@[simp] theorem Block.dlCh_rmLog (b : Block) (cls code : BitVec 8) (src : BitVec 16) (data : BitVec 128) (x_ : Nat) : (b.rmLog cls code src data).dlCh x_ = b.dlCh x_ := by simp [Block.dlCh]
@[simp] theorem Block.dlCh_even (b : Block) (pg : Nat) (m : BitVec 24) (x_ : Nat) : (b.even pg m).dlCh x_ = b.dlCh x_ := by simp [Block.dlCh]
@[simp] theorem Block.dlCh_raise (b : Block) (pg : Nat) (m : BitVec 8) (x_ : Nat) : (b.raise pg m).dlCh x_ = b.dlCh x_ := by simp [Block.dlCh]
@[simp] theorem Block.dlCh_flag (b : Block) (pg i : Nat) (x_ : Nat) : (b.flag pg i).dlCh x_ = b.dlCh x_ := by simp [Block.dlCh]
@[simp] theorem Block.dlCh_pgErr (b : Block) (pg : Nat) (e : PgErr) (id : BitVec 5) (off : BitVec 14) (wr : Bool) (x_ : Nat) : (b.pgErr pg e id off wr).dlCh x_ = b.dlCh x_ := by simp [Block.dlCh]
@[simp] theorem Block.dlCh_pmuEv (b : Block) (ev : BitVec 8) (unit n : Nat) (x_ : Nat) : (b.pmuEv ev unit n).dlCh x_ = b.dlCh x_ := by simp [Block.dlCh]
@[simp] theorem Block.dlCh_cnt (b : Block) (pg off n : Nat) (x_ : Nat) : (b.cnt pg off n).dlCh x_ = b.dlCh x_ := by simp [Block.dlCh]
@[simp] theorem Block.dlCh_cntHalf (b : Block) (pg off : Nat) (hi : Bool) (n : Nat) (x_ : Nat) : (b.cntHalf pg off hi n).dlCh x_ = b.dlCh x_ := by simp [Block.dlCh]
@[simp] theorem Block.dlCh_cnt48 (b : Block) (pg lo hi n : Nat) (x_ : Nat) : (b.cnt48 pg lo hi n).dlCh x_ = b.dlCh x_ := by simp [Block.dlCh]
@[simp] theorem Block.dlCh_setReg (b : Block) (pg off : Nat) (v : Word) (x_ : Nat) : (b.setReg pg off v).dlCh x_ = b.dlCh x_ := by simp [Block.dlCh]
@[simp] theorem Block.dlCh_setHdr (b : Block) (pg : Nat) (h : PageHdr) (x_ : Nat) : (b.setHdr pg h).dlCh x_ = b.dlCh x_ := by simp [Block.dlCh]
@[simp] theorem Block.dlCh_answer (b : Block) (err : Bool) (data : BitVec 64) (x_ : Nat) : (b.answer err data).dlCh x_ = b.dlCh x_ := by simp [Block.dlCh]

** Task to complete **
Would you please return every line in the listing where "data" shows up?

** Result for this exercise **
@[simp] theorem Block.dlCh_rmLog (b : Block) (cls code : BitVec 8) (src : BitVec 16) (data : BitVec 128) (x_ : Nat) : (b.rmLog cls code src data).dlCh x_ = b.dlCh x_ := by simp [Block.dlCh]
@[simp] theorem Block.dlCh_answer (b : Block) (err : Bool) (data : BitVec 64) (x_ : Nat) : (b.answer err data).dlCh x_ = b.dlCh x_ := by simp [Block.dlCh]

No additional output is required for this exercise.